How the Three is Halving the Game of Basketball

How the NBA’s gunslinger era of the three is leaving defense in the dust.

Nothing stays the same. Almost every sport has grown and evolved as technology, tactics, and talent mandate. In the NBA, that meant a move away from defense into an era of unprecedented offensive explosion…even if it kills half the game.

Try as I might, my tongue can’t quite call what’s happening in the National Basketball Association (NBA) a renaissance. A renaissance implies a rebirth, a re-conjuring of something new and beautiful—a golden era of time where the best of what we have to offer rises to the top and shines. While the NBA is undergoing a variety of changes, and the offensive side of the game has grown leaps and bounds, I can’t help but feel something has been found increasingly lacking.
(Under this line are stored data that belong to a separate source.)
-- ==== Sys2Proof/Laws/Frames.lean ====
section
/-! SUPPORT. What each shared operation leaves unchanged: one lemma per operation, for every field it does not write. -/

namespace Sys2Proof.Machine

open Sys2Proof

/-- A fold of an operation that keeps a view keeps it too. -/
theorem foldl_keep {σ α β : Type} (p : σ → β) (f : σ → α → σ) (h : ∀ s a, p (f s a) = p s) (l : List α) (s : σ) :
    p (l.foldl f s) = p s := by
  induction l generalizing s with
  | nil => rfl
  | cons a l ih => simp [List.foldl_cons, ih, h]

/-- A fold whose other steps keep the view of one item: past the fold the view is what that item's own step makes of a state
with the view from before. -/
theorem foldl_at {σ α β : Type} (p : σ → β) (f : σ → α → σ) (a : α) (h : ∀ s b, b ≠ a → p (f s b) = p s) (l : List α)
    (hl : l.Nodup) (s : σ) :
    (a ∉ l → p (l.foldl f s) = p s) ∧ (a ∈ l → ∃ u, p u = p s ∧ p (l.foldl f s) = p (f u a)) := by
  induction l generalizing s with
  | nil => simp
  | cons b l ih =>
    obtain ⟨hb, hl⟩ := List.nodup_cons.mp hl
    obtain ⟨out, inn⟩ := ih hl (f s b)
    rw [List.foldl_cons]
    by_cases hab : b = a
    · subst hab
      exact ⟨fun hn => absurd List.mem_cons_self hn, fun _ => ⟨s, rfl, out hb⟩⟩
    · refine ⟨fun hn => (out fun hm => hn (List.mem_cons_of_mem b hm)).trans (h s b hab), fun hm => ?_⟩
      obtain ⟨u, hu, he⟩ := inn (by simpa [Ne.symm hab] using hm)
      exact ⟨u, hu.trans (h s b hab), he⟩

/-! ## Shelves -/

@[simp] theorem postRecord_frame (s : State) (k : RecordKind) (b : List Word) (n : Fin 48) :
    (s.postRecord k b n).pending = s.pending ∧ (s.postRecord k b n).resetLow = s.resetLow ∧
    (s.postRecord k b n).run = s.run ∧ (s.postRecord k b n).lastClosed = s.lastClosed ∧
    (s.postRecord k b n).stage = s.stage ∧ (s.postRecord k b n).clock = s.clock ∧
    (s.postRecord k b n).period = s.period ∧ (s.postRecord k b n).clockSetting = s.clockSetting ∧
    (s.postRecord k b n).link = s.link ∧ (s.postRecord k b n).heads = s.heads ∧
    (s.postRecord k b n).channels = s.channels ∧ (s.postRecord k b n).calibrations = s.calibrations ∧
    (s.postRecord k b n).live = s.live ∧ (s.postRecord k b n).adoption = s.adoption ∧
    (s.postRecord k b n).rules = s.rules ∧ (s.postRecord k b n).events = s.events ∧
    (s.postRecord k b n).trace = s.trace ∧ (s.postRecord k b n).requests = s.requests ∧
    (s.postRecord k b n).port = s.port := by
  simp [State.postRecord]

@[simp] theorem handPeriodRecord_frame (s : State) (h : Fin 12) (b : Nat → List Word) :
    (s.handPeriodRecord h b).pending = s.pending ∧ (s.handPeriodRecord h b).resetLow = s.resetLow ∧
    (s.handPeriodRecord h b).run = s.run ∧ (s.handPeriodRecord h b).lastClosed = s.lastClosed ∧
    (s.handPeriodRecord h b).stage = s.stage ∧ (s.handPeriodRecord h b).clock = s.clock ∧
    (s.handPeriodRecord h b).period = s.period ∧ (s.handPeriodRecord h b).clockSetting = s.clockSetting ∧
    (s.handPeriodRecord h b).link = s.link ∧ (s.handPeriodRecord h b).heads = s.heads ∧
    (s.handPeriodRecord h b).channels = s.channels ∧ (s.handPeriodRecord h b).calibrations = s.calibrations ∧
    (s.handPeriodRecord h b).live = s.live ∧ (s.handPeriodRecord h b).adoption = s.adoption ∧
    (s.handPeriodRecord h b).rules = s.rules ∧ (s.handPeriodRecord h b).events = s.events ∧
    (s.handPeriodRecord h b).trace = s.trace ∧ (s.handPeriodRecord h b).requests = s.requests ∧
    (s.handPeriodRecord h b).port = s.port := by
  unfold State.handPeriodRecord; (try dsimp only); (repeat' split) <;> simp

@[simp] theorem postEvent_frame (s : State) (e : EventData) :
    (s.postEvent e).pending = s.pending ∧ (s.postEvent e).resetLow = s.resetLow ∧ (s.postEvent e).run = s.run ∧
    (s.postEvent e).lastClosed = s.lastClosed ∧ (s.postEvent e).stage = s.stage ∧ (s.postEvent e).clock = s.clock ∧
    (s.postEvent e).period = s.period ∧ (s.postEvent e).clockSetting = s.clockSetting ∧
    (s.postEvent e).link = s.link ∧ (s.postEvent e).heads = s.heads ∧ (s.postEvent e).channels = s.channels ∧
    (s.postEvent e).calibrations = s.calibrations ∧ (s.postEvent e).live = s.live ∧
    (s.postEvent e).adoption = s.adoption ∧ (s.postEvent e).rules = s.rules ∧ (s.postEvent e).records = s.records ∧
    (s.postEvent e).trace = s.trace ∧ (s.postEvent e).requests = s.requests ∧ (s.postEvent e).port = s.port := by
  unfold State.postEvent; (try dsimp only); (repeat' split) <;> simp

@[simp] theorem releaseEvent_frame (s : State) (n : Fin 32) :
    (s.releaseEvent n).pending = s.pending ∧ (s.releaseEvent n).resetLow = s.resetLow ∧
    (s.releaseEvent n).run = s.run ∧ (s.releaseEvent n).lastClosed = s.lastClosed ∧
    (s.releaseEvent n).stage = s.stage ∧ (s.releaseEvent n).clock = s.clock ∧ (s.releaseEvent n).period = s.period ∧
    (s.releaseEvent n).clockSetting = s.clockSetting ∧ (s.releaseEvent n).link = s.link ∧
    (s.releaseEvent n).heads = s.heads ∧ (s.releaseEvent n).channels = s.channels ∧
    (s.releaseEvent n).calibrations = s.calibrations ∧ (s.releaseEvent n).live = s.live ∧
    (s.releaseEvent n).adoption = s.adoption ∧ (s.releaseEvent n).rules = s.rules ∧
    (s.releaseEvent n).records = s.records ∧ (s.releaseEvent n).trace = s.trace ∧
    (s.releaseEvent n).requests = s.requests ∧ (s.releaseEvent n).store = s.store ∧
    (s.releaseEvent n).port = s.port := by
  unfold State.releaseEvent; (try dsimp only); (repeat' split) <;> simp

@[simp] theorem releaseRecord_frame (s : State) (n : Fin 48) :
    (s.releaseRecord n).pending = s.pending ∧ (s.releaseRecord n).resetLow = s.resetLow ∧
    (s.releaseRecord n).run = s.run ∧ (s.releaseRecord n).lastClosed = s.lastClosed ∧
    (s.releaseRecord n).stage = s.stage ∧ (s.releaseRecord n).clock = s.clock ∧
    (s.releaseRecord n).period = s.period ∧ (s.releaseRecord n).clockSetting = s.clockSetting ∧
    (s.releaseRecord n).link = s.link ∧ (s.releaseRecord n).heads = s.heads ∧
    (s.releaseRecord n).channels = s.channels ∧ (s.releaseRecord n).calibrations = s.calibrations ∧
    (s.releaseRecord n).live = s.live ∧ (s.releaseRecord n).adoption = s.adoption ∧
    (s.releaseRecord n).rules = s.rules ∧ (s.releaseRecord n).events = s.events ∧
    (s.releaseRecord n).trace = s.trace ∧ (s.releaseRecord n).requests = s.requests ∧
    (s.releaseRecord n).store = s.store ∧ (s.releaseRecord n).port = s.port := by
  unfold State.releaseRecord; (try dsimp only); (repeat' split) <;> simp

@[simp] theorem releaseTrace_frame (s : State) (n : Fin 2) :
    (s.releaseTrace n).pending = s.pending ∧ (s.releaseTrace n).resetLow = s.resetLow ∧
    (s.releaseTrace n).run = s.run ∧ (s.releaseTrace n).lastClosed = s.lastClosed ∧
    (s.releaseTrace n).stage = s.stage ∧ (s.releaseTrace n).clock = s.clock ∧ (s.releaseTrace n).period = s.period ∧
    (s.releaseTrace n).clockSetting = s.clockSetting ∧ (s.releaseTrace n).link = s.link ∧
    (s.releaseTrace n).heads = s.heads ∧ (s.releaseTrace n).channels = s.channels ∧
    (s.releaseTrace n).calibrations = s.calibrations ∧ (s.releaseTrace n).live = s.live ∧
    (s.releaseTrace n).adoption = s.adoption ∧ (s.releaseTrace n).rules = s.rules ∧
    (s.releaseTrace n).events = s.events ∧ (s.releaseTrace n).records = s.records ∧
    (s.releaseTrace n).requests = s.requests ∧ (s.releaseTrace n).store = s.store ∧
    (s.releaseTrace n).port = s.port := by
  unfold State.releaseTrace; (try dsimp only); (repeat' split) <;> simp

@[simp] theorem releaseAnswer_frame (s : State) (n : Fin 8) :
    (s.releaseAnswer n).pending = s.pending ∧ (s.releaseAnswer n).resetLow = s.resetLow ∧
    (s.releaseAnswer n).run = s.run ∧ (s.releaseAnswer n).lastClosed = s.lastClosed ∧
    (s.releaseAnswer n).stage = s.stage ∧ (s.releaseAnswer n).clock = s.clock ∧
    (s.releaseAnswer n).period = s.period ∧ (s.releaseAnswer n).clockSetting = s.clockSetting ∧
    (s.releaseAnswer n).link = s.link ∧ (s.releaseAnswer n).heads = s.heads ∧
    (s.releaseAnswer n).channels = s.channels ∧ (s.releaseAnswer n).calibrations = s.calibrations ∧
    (s.releaseAnswer n).live = s.live ∧ (s.releaseAnswer n).adoption = s.adoption ∧
    (s.releaseAnswer n).rules = s.rules ∧ (s.releaseAnswer n).events = s.events ∧
    (s.releaseAnswer n).records = s.records ∧ (s.releaseAnswer n).trace = s.trace ∧
    (s.releaseAnswer n).store = s.store ∧ (s.releaseAnswer n).port = s.port := by
  unfold State.releaseAnswer; (try dsimp only); (repeat' split) <;> simp

@[simp] theorem release_frame (s : State) (r : Release) :
    (s.release r).pending = s.pending ∧ (s.release r).resetLow = s.resetLow ∧ (s.release r).run = s.run ∧
    (s.release r).lastClosed = s.lastClosed ∧ (s.release r).stage = s.stage ∧ (s.release r).clock = s.clock ∧
    (s.release r).period = s.period ∧ (s.release r).clockSetting = s.clockSetting ∧ (s.release r).link = s.link ∧
    (s.release r).heads = s.heads ∧ (s.release r).channels = s.channels ∧
    (s.release r).calibrations = s.calibrations ∧ (s.release r).live = s.live ∧ (s.release r).adoption = s.adoption ∧
    (s.release r).rules = s.rules ∧ (s.release r).store = s.store ∧ (s.release r).port = s.port := by
  cases r <;> simp [State.release]

/-! ## Trace unit -/

@[simp] theorem trigger_frame (s : State) (t : Trigger) :
    (s.trigger t).pending = s.pending ∧ (s.trigger t).resetLow = s.resetLow ∧ (s.trigger t).run = s.run ∧
    (s.trigger t).lastClosed = s.lastClosed ∧ (s.trigger t).stage = s.stage ∧ (s.trigger t).clock = s.clock ∧
    (s.trigger t).period = s.period ∧ (s.trigger t).clockSetting = s.clockSetting ∧ (s.trigger t).link = s.link ∧
    (s.trigger t).heads = s.heads ∧ (s.trigger t).channels = s.channels ∧
    (s.trigger t).calibrations = s.calibrations ∧ (s.trigger t).live = s.live ∧ (s.trigger t).adoption = s.adoption ∧
    (s.trigger t).rules = s.rules ∧ (s.trigger t).events = s.events ∧ (s.trigger t).records = s.records ∧
    (s.trigger t).requests = s.requests ∧ (s.trigger t).store = s.store ∧ (s.trigger t).port = s.port ∧
    (s.trigger t).notices = s.notices := by
  unfold State.trigger; (repeat' split) <;> simp

@[simp] theorem takeSamples_frame (s : State) :
    (s.takeSamples).pending = s.pending ∧ (s.takeSamples).resetLow = s.resetLow ∧ (s.takeSamples).run = s.run ∧
    (s.takeSamples).lastClosed = s.lastClosed ∧ (s.takeSamples).stage = s.stage ∧ (s.takeSamples).clock = s.clock ∧
    (s.takeSamples).period = s.period ∧ (s.takeSamples).clockSetting = s.clockSetting ∧
    (s.takeSamples).link = s.link ∧ (s.takeSamples).heads = s.heads ∧ (s.takeSamples).channels = s.channels ∧
    (s.takeSamples).calibrations = s.calibrations ∧ (s.takeSamples).live = s.live ∧
    (s.takeSamples).adoption = s.adoption ∧ (s.takeSamples).rules = s.rules ∧ (s.takeSamples).events = s.events ∧
    (s.takeSamples).records = s.records ∧ (s.takeSamples).requests = s.requests ∧ (s.takeSamples).store = s.store ∧
    (s.takeSamples).port = s.port ∧ (s.takeSamples).notices = s.notices := by
  unfold State.takeSamples; (repeat' split) <;> simp

@[simp] theorem departHead_frame (s : State) (h : Fin 12) :
    (s.departHead h).pending = s.pending ∧ (s.departHead h).resetLow = s.resetLow ∧ (s.departHead h).run = s.run ∧
    (s.departHead h).lastClosed = s.lastClosed ∧ (s.departHead h).stage = s.stage ∧ (s.departHead h).clock = s.clock ∧
    (s.departHead h).period = s.period ∧ (s.departHead h).clockSetting = s.clockSetting ∧
    (s.departHead h).link = s.link ∧ (s.departHead h).heads = s.heads ∧ (s.departHead h).channels = s.channels ∧
    (s.departHead h).calibrations = s.calibrations ∧ (s.departHead h).live = s.live ∧
    (s.departHead h).adoption = s.adoption ∧ (s.departHead h).rules = s.rules ∧ (s.departHead h).events = s.events ∧
    (s.departHead h).records = s.records ∧ (s.departHead h).requests = s.requests ∧ (s.departHead h).store = s.store ∧
    (s.departHead h).port = s.port ∧ (s.departHead h).notices = s.notices := by
  unfold State.departHead; (repeat' split) <;> simp

@[simp] theorem completeCapture_frame (s : State) (c : Capture) (b : Bool) (m : TraceMode) :
    (s.completeCapture c b m).pending = s.pending ∧ (s.completeCapture c b m).resetLow = s.resetLow ∧
    (s.completeCapture c b m).run = s.run ∧ (s.completeCapture c b m).lastClosed = s.lastClosed ∧
    (s.completeCapture c b m).stage = s.stage ∧ (s.completeCapture c b m).clock = s.clock ∧
    (s.completeCapture c b m).period = s.period ∧ (s.completeCapture c b m).clockSetting = s.clockSetting ∧
    (s.completeCapture c b m).link = s.link ∧ (s.completeCapture c b m).heads = s.heads ∧
    (s.completeCapture c b m).channels = s.channels ∧ (s.completeCapture c b m).calibrations = s.calibrations ∧
    (s.completeCapture c b m).live = s.live ∧ (s.completeCapture c b m).adoption = s.adoption ∧
    (s.completeCapture c b m).rules = s.rules ∧ (s.completeCapture c b m).events = s.events ∧
    (s.completeCapture c b m).records = s.records ∧ (s.completeCapture c b m).requests = s.requests ∧
    (s.completeCapture c b m).port = s.port := by
  unfold State.completeCapture; dsimp only; split <;> simp

@[simp] theorem completeIfDue_frame (s : State) :
    (s.completeIfDue).pending = s.pending ∧ (s.completeIfDue).resetLow = s.resetLow ∧ (s.completeIfDue).run = s.run ∧
    (s.completeIfDue).lastClosed = s.lastClosed ∧ (s.completeIfDue).stage = s.stage ∧
    (s.completeIfDue).clock = s.clock ∧ (s.completeIfDue).period = s.period ∧
    (s.completeIfDue).clockSetting = s.clockSetting ∧ (s.completeIfDue).link = s.link ∧
    (s.completeIfDue).heads = s.heads ∧ (s.completeIfDue).channels = s.channels ∧
    (s.completeIfDue).calibrations = s.calibrations ∧ (s.completeIfDue).live = s.live ∧
    (s.completeIfDue).adoption = s.adoption ∧ (s.completeIfDue).rules = s.rules ∧
    (s.completeIfDue).events = s.events ∧ (s.completeIfDue).records = s.records ∧
    (s.completeIfDue).requests = s.requests ∧ (s.completeIfDue).port = s.port := by
  unfold State.completeIfDue; (repeat' split) <;> simp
The evolution of the game isn’t a bad thing. Factors like better scouting, sports science, and advanced tactics based on increasingly advanced analytics have helped make the NBA more entertaining and more accessible. As offenses evolved and the three-point line helped spread the positioning of players on the floor, it opened up the action. This led to more breathtaking moments. Players could no longer pack the paint, leaving it unbridled for a sharp increase of thunderous, rim-rattling dunks.

The three-pointer has become its own attraction. Tune into SportsCenter and your highlight-reel dunks are sprinkled in with shots from snipers like Stephen Curry and Klay Thompson.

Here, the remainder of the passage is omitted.